### DATA EXTRACT
********

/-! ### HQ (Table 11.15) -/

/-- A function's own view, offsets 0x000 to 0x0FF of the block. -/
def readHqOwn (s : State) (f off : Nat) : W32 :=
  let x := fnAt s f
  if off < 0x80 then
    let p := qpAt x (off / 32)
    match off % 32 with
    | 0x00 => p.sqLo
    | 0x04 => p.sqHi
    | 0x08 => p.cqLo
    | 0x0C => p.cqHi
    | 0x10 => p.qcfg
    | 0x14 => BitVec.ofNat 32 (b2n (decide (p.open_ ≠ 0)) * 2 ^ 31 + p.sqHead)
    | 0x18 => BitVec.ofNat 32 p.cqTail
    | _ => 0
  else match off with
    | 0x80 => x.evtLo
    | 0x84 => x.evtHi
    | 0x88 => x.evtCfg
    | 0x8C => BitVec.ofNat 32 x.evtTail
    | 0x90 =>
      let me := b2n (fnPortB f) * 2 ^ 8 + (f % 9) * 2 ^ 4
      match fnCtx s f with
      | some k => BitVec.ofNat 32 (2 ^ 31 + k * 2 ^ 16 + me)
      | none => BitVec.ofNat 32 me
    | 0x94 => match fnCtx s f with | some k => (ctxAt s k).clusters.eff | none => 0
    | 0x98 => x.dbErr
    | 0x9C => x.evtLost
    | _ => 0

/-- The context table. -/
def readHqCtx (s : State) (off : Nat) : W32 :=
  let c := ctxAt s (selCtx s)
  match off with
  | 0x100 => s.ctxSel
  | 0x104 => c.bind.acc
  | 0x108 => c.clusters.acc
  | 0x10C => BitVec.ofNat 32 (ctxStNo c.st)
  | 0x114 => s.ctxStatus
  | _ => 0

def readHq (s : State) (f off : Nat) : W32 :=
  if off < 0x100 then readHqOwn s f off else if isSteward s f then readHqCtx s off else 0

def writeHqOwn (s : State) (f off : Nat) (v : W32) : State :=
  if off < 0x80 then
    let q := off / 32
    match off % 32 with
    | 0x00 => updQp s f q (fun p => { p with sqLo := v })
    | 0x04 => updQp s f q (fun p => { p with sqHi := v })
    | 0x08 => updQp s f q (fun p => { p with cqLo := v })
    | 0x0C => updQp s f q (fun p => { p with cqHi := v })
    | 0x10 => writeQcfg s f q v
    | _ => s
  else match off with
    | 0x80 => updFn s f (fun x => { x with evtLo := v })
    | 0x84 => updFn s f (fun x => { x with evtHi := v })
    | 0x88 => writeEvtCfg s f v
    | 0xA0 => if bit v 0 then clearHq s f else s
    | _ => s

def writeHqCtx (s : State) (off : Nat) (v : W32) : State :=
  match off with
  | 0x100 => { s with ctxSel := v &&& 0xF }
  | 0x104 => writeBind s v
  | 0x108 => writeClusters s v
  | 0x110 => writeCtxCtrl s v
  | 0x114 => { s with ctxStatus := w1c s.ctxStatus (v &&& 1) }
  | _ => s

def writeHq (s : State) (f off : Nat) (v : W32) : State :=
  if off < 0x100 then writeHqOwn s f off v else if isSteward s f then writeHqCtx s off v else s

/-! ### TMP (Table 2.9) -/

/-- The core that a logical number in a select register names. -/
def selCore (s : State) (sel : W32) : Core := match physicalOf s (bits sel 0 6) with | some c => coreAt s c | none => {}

********

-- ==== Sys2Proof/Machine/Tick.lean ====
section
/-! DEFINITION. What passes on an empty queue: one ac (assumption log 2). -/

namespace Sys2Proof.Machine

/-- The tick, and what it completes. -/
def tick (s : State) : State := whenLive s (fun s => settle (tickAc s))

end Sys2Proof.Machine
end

********

### TASK GOAL
Search the entries for the string "sqLo" and collect each line that has it.

### RESPONSE
    | 0x00 => p.sqLo
    | 0x00 => updQp s f q (fun p => { p with sqLo := v })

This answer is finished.